Work to be completed:
Every line holding "completes" should be copied from the records below.
>>>>
-- ==== Sys2Proof/Machine/CmdWork.lean ====
section
/-! DEFINITION. The commands of work rings and of scheduling (files 01, 14 and 15). -/

namespace Sys2Proof.Machine

/-- WORK_DOORBELL (R423). -/
def execWorkDoorbell (f : FnId) (r : RingId) (count : Word) (s : State) : Host.Outcome State Fault Refusal :=
  after (doWorkDoorbell f r count.toNat) s

/-- WORK_RING_ENABLE (R423). -/
def execWorkRingEnable (f : FnId) (r : RingId) (value : Word) (s : State) : Host.Outcome State Fault Refusal :=
  after (doRingEnable f r value.toNat) s

/-- WORK_NOP (R425). -/
def execWorkNop (f : FnId) (r : RingId) (desc : List Byte) (s : State) : Host.Outcome State Fault Refusal :=
  after (fetchDesc 0 f r desc) s

/-- STEP_BEGIN (R424). -/
def execStepBegin (f : FnId) (r : RingId) (desc : List Byte) (s : State) : Host.Outcome State Fault Refusal :=
  after (fetchDesc 1 f r desc) s

/-- TASK (R425). -/
def execTask (f : FnId) (r : RingId) (desc : List Byte) (s : State) : Host.Outcome State Fault Refusal :=
  after (fetchDesc 2 f r desc) s

/-- DEPS (R425). -/
def execDeps (f : FnId) (r : RingId) (desc : List Byte) (s : State) : Host.Outcome State Fault Refusal :=
  after (fetchDesc 5 f r desc) s

/-- STEP_END (R424). -/
def execStepEnd (f : FnId) (r : RingId) (desc : List Byte) (s : State) : Host.Outcome State Fault Refusal :=
  after (fetchDesc 3 f r desc) s

/-- ITEM (R409). -/
def execItem (f : FnId) (r : RingId) (desc : List Byte) (s : State) : Host.Outcome State Fault Refusal :=
  after (fetchDesc 4 f r desc) s

/-- STEP_OPEN (R15). -/
def execStepOpen (p : EngineAt PartId) (s : State) : Host.Outcome State Fault Refusal :=
  after (engineState p.bad p.place.val (doStepOpen p.place)) s

/-- TASK_PLACEMENT (R395). -/
def execTaskPlacement (d : EngineAt DieId) (s : State) : Host.Outcome State Fault Refusal :=
  after (engineState d.bad d.place.val (doPlacement d.place)) s

/-- BARREL_GROUP_PLACEMENT (R210). -/
def execBarrelGroupPlacement (p : PartId) (group : Word) (s : State) : Host.Outcome State Fault Refusal :=
  after (doGroupPlacement p group.toNat) s

/-- COMPLETION_DOORBELL (R430). -/
def execCompletionDoorbell (f : FnId) (r : RingId) (count : Word) (s : State) : Host.Outcome State Fault Refusal :=
  after (doCplDoorbell f r count.toNat) s

/-- MSIX_MODERATION_TIMER (R431). -/
def execMsixModerationTimer (f : FnId) (r : RingId) (s : State) : Host.Outcome State Fault Refusal :=
  after (doMsixTimer f r) s

end Sys2Proof.Machine
end

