/-- Admin commands of memory and windows (R105, R108, R109, R284, R311, R435). ALLOC at an address that is free grants it and answers it; FREE of an
allocation that no ring uses returns it; INVALIDATE of whole 64 KiB answers; WINDOW_GRANT answers a fresh window's identifier; WINDOW_RELEASE lets a
window go; EVICT and RESTORE start, and answer when they complete. -/
def Obligations.AdminMemoryCommands : Prop :=
  ∀ (s : State) (f : FnId) (e b : List Byte) (d : Dev), AdminTurn s.dev f [] e b d →
    let p : PartId := Fin.ofNat 16 (cmdPart e)
    (let hint := fieldAt b 0 4
     let bytes := fieldAt b 8 8
     let want := fieldAt b 0x10 8
     let target := fieldAt b 4 2
     let tier := hintTier hint
     cmdOp e = 7 → hintOk hint = true → bytes ≠ 0 → bytes % hintPage hint = 0 → want % hintPage hint = 0 → want + bytes ≤ 2 ^ 48 → allocWaits d p hint = false →
      (tier = 1 → hintComp hint = false → target = 0 → want ≠ 0 → vaFree d p want bytes = true → Answers (.alloc f) s (runAct (do
        let st ← grantAlloc p want bytes hint 0 0 0
        adminAnswer f e st (if st = 0 then want else 0)) d)) ∧
      (∀ r d1 va d2 off d3 d4 d5, target ≤ 4095 → (tier = 1 → target = 0) → (tier = 3 → hasFeat d f 22 = true) →
        Runs (if tier = 1 then pure none else liveRecord p target) d r d1 → (tier ≠ 1 → (r.map (recordFits d1 p tier)).getD false = true) →
        (want ≠ 0 → vaFree d1 p want bytes = true) →
        Runs (if want = 0 then chooseVa p bytes (hintPage hint) else pure (some want)) d1 (some va) d2 →
        Runs (if tier = 1 then pure (some 0) else chooseOff p target bytes hint) d2 (some off) d3 →
        let pools := ((partOf d1 p).allocs.flatMap fun (a : Alloc) => a.pool).length + poolFrames (bitsOf hint 23 20) (bytes / hintPage hint) + 8
        Runs (if hintComp hint then fwPages p 2 0 (min 8 (ceilDiv (8 * pools) 65536)) else pure 0) d3 0 d4 →
        Runs (grantAlloc p va bytes hint target off 0) d4 0 d5 →
        Answers (.alloc f) s (runAct (do
          onlyIf (hintComp hint) (writePoolList p)
          adminAnswer f e 0 va) d5))) ∧
    (∀ a : Alloc, cmdOp e = 8 → ((partOf d p).allocs.find? fun (a : Alloc) => a.owner == 0 && a.va == fieldAt b 0 8 && a.bytes != 0) = some a →
      (d.chans.all fun ic => !(ic.2.part == p && ic.2.st != .free && meets ic.2.ring ic.2.ringBytes a.va a.bytes)) = true →
      Answers (.free f) s (runAct (do
        freeAlloc p a
        adminAnswer f e 0 0) d)) ∧
    (cmdOp e = 9 → fieldAt b 0 8 % 65536 = 0 → fieldAt b 8 8 % 65536 = 0 → rangeFlying d p (fieldAt b 0 8) (fieldAt b 8 8) = false →
      Answers (.invalidate f) s (runAct (adminAnswer f e 0 0) d)) ∧
    (let n := fieldAt b 2 1
     let cores := coreList d p (fieldAt b 0 2)
     let bases := baseList (fieldAt b 3 1)
     cmdOp e = 0xA → n ≠ 0 → n ≤ 64 → (fieldAt b 3 1 ≤ 63 ∨ fieldAt b 3 1 = 0xFF) → (partOf d p).running = true → cores.any (coreFits d n bases false) = true →
      ∃ c ∈ cores, ∃ at_ ∈ bases, ∃ id, slotsFit d c at_ n false = true ∧ (∀ w ∈ d.wins, w.id ≠ id) ∧
        Answers (.windowGrant f) s (runAct (do
          grant 3 n
          wakeCore c
          adminAnswer f e 0 id) { d with
            freeAt := d.freeAt + 3
            wins := d.wins ++ [⟨id, p, c, at_, n, false, .granted, 0, false, 0, 0, none, []⟩] })) ∧
    (∀ w : Window, windowBy d p (fieldAt b 0 4) = some w →
      (cmdOp e = 0xB → Answers (.windowRelease f) s (runAct (do
        winProgress
        adminAnswer f e 0 0) { d with wins := d.wins.map fun x => if x = w then { x with release := true } else x })) ∧
      (cmdOp e = 0xC → w.st = .granted → ((partOf d p).step.isSome && holdsAccumulator d p w) = false →
        areaOk d p (fieldAt b 8 8) (w.size * 65536 + w.size * 4096) = true →
        Answers (.evict f) s (runAct (do
          startEvict w (fieldAt b 8 8) (some (f, cmdTag e))
          adminTaken f) d)) ∧
      (let cores := coreList d p (fieldAt b 4 2)
       let bases := baseList (fieldAt b 6 1)
       cmdOp e = 0xD → (fieldAt b 6 1 ≤ 63 ∨ fieldAt b 6 1 = 0xFF) →
        ((partOf d p).expert = true ∨ fieldAt b 4 2 = 0xFFFF ∧ fieldAt b 6 1 = 0xFF) → w.st = .evicted →
        (cores.any fun c => streamsMove d w c && coreFits d w.size bases false c) = true →
        ∃ c ∈ cores, ∃ at_ ∈ bases, streamsMove d w c = true ∧ slotsFit d c at_ w.size false = true ∧
          Answers (.restore f) s (runAct (do
            grant 3 w.size
            wakeCore c
            adminTaken f) { d with
              freeAt := d.freeAt + 2
              wins := d.wins.map fun x => if x = w then { x with
                st := .restoring
                newCore := c
                newBase := at_
                who := some (f, cmdTag e) } else x })))

/-- CHANNEL_CREATE, CHANNEL_DESTROY and FW_LOAD (R348, R349, R351, R435, R465). CHANNEL_CREATE answers the handle of the end that LNK makes;
CHANNEL_DESTROY destroys the partition's end; FW_LOAD reads a bundle and starts its load, and is answered when the load ends. -/
def Obligations.AdminChannelAndLoadCommands : Prop :=
  ∀ (s : State) (f : FnId) (e b : List Byte) (d : Dev), AdminTurn s.dev f [] e b d →
    let p : PartId := Fin.ofNat 16 (cmdPart e)
    (∀ h d1, cmdOp e = 0xE → procRuns d procLNK = true → (bitOf (fieldAt b 12 1) 0 = true → hasFeat d f 22 = true) →
      Runs (createChan p ⟨fieldAt b 0 2, fieldAt b 4 4, fieldAt b 2 1, fieldAt b 3 1, fieldAt b 8 1, fieldAt b 9 1, fieldAt b 10 2, fieldAt b 0x10 8,
        fieldAt b 12 1, fieldAt b 0x18 4⟩) d (.ok h) d1 → Answers (.channelCreate f) s (runAct (adminAnswer f e 0 h) d1)) ∧
    (∀ i c, cmdOp e = 0xF → procRuns d procLNK = true → chanBy d (fieldAt b 0 4) = some (i, c) → c.part = p →
      Answers (.channelDestroy f) s (runAct (do
        destroyChan i
        adminAnswer f e 0 0) d)) ∧
    (∀ bundle dma d1, cmdOp e = 0x17 → procRuns d procSEC = true → ((d.fw.load.map fun l => !l.told).getD false) = false →
      Runs (startLoad f (cmdTag e) ((padTo (fieldAt b 8 4) 0#8 bundle).take (fieldAt b 8 4)) dma (bitOf (fieldAt b 12 4) 0))
        { d with out := d.out ++ [.hostRead f (fieldAt b 0 8) (fieldAt b 8 4)] } none d1 →
      Answers (.fwLoad f bundle dma) s (runAct (adminTaken f) d1))

/-- Eviction, restore and scrub complete (R108, R109, R110, R111). An eviction completes when its tasks are out and nothing is in flight for it: the
image is stored and the window is scrubbed and told; a restore completes in its new place with the image read back, its streams moved; a scrub
completes with its sections of scratchpad and chuck zero and their class-3 units returned. -/
def Obligations.WindowCompletions : Prop :=
  ∀ s : State, awake s.dev = true →
    (∀ (id : Word) (w : Window) (d : Dev), (s.dev.wins.find? fun w => w.id == id.toNat && !w.arena && w.st == .evicting) = some w →
      (windowTasks s.dev w).all (fun t => t.core.isNone) = true → windowFlying s.dev w.core (w.base * 65536) (w.size * 65536) = false → windowSends s.dev w = false →
      Runs (vaWrite (envOf s.dev w.part) w.part {} w.area (windowImage s.dev w).1 (windowImage s.dev w).2) s.dev (.ok ()) d →
      Answers (.evictionComplete id) s (runAct (do
        let xs ← takeStreams w.core (w.base * 65536) (w.size * 65536)
        updWins fun ws => ws.map fun x => if x = w then { x with
          st := .evicted
          strms := xs
          who := none } else x
        startScrub w.core w.base w.size
        tellWindow w 0) d)) ∧
    (∀ (id : Word) (w : Window) (d : Dev) (bs : List Byte) (bad : List Nat),
      (s.dev.wins.find? fun w => w.id == id.toNat && !w.arena && w.st == .restoring) = some w → domOf s.dev (w.newCore.val / 25) = .on → streamsMove s.dev w w.newCore = true →
      Runs (vaRead (envOf s.dev w.part) w.part {} w.area (w.size * 65536 + w.size * 4096)) s.dev (.ok (bs, bad)) d →
      Answers (.restoreComplete id) s (runAct (do
        putImage (.spad w.newCore) (w.newBase * 65536) (bs.take (w.size * 65536)) (bad.filter fun i => decide (i < w.size * 65536 / 8))
        putImage (.chuck w.newCore) (w.newBase * 4096) (bs.drop (w.size * 65536))
          ((bad.filter fun i => decide (w.size * 65536 / 8 ≤ i)).map (· - w.size * 65536 / 8))
        putStreams w.newCore (w.base * 65536) (w.newBase * 65536) w.strms
        moveTasks w
        updWins fun ws => ws.map fun x => if x = w then { x with
          st := .granted
          core := w.newCore
          base := w.newBase
          strms := []
          who := none } else x
        tellWindow w 0) d)) ∧
    (∀ (c : CoreId) (first n waits : Nat), ((List.range n).all fun i => inScrub s.dev c (first + i)) = true → domOf s.dev (c.val / 25) = .on →
      let mine (x : Nat) : Bool := decide (first ≤ x) && decide (x < first + n)
      let ss := tabGet s.dev.scrubs c []
      Answers (.scrubComplete c first ⟨n, waits⟩) s (runAct (do
        count .CORE_FREEZE_BANK c.val waits
        emit (.zero (.spad c) (first * 65536) (n * 65536))
        clearBad (.spad c) (first * 65536) (n * 65536)
        emit (.zero (.chuck c) (first * 4096) (n * 4096))
        clearBad (.chuck c) (first * 4096) (n * 4096)
        onlyIf ((dbgOf s.dev c.val).marks.any fun m => decide (first * 8192 ≤ m.1) && decide (m.1 < (first + n) * 8192))
          (updDbg c.val fun x => { x with marks := x.marks.filter fun m => !(decide (first * 8192 ≤ m.1) && decide (m.1 < (first + n) * 8192)) })
        emit (.scrubs c (ss.filter fun x => !mine x))
        giveBack 3 (ss.filter mine).length) s.dev))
<<<<
Written response:
/-- Eviction, restore and scrub complete (R108, R109, R110, R111). An eviction completes when its tasks are out and nothing is in flight for it: the
image is stored and the window is scrubbed and told; a restore completes in its new place with the image read back, its streams moved; a scrub
completes with its sections of scratchpad and chuck zero and their class-3 units returned. -/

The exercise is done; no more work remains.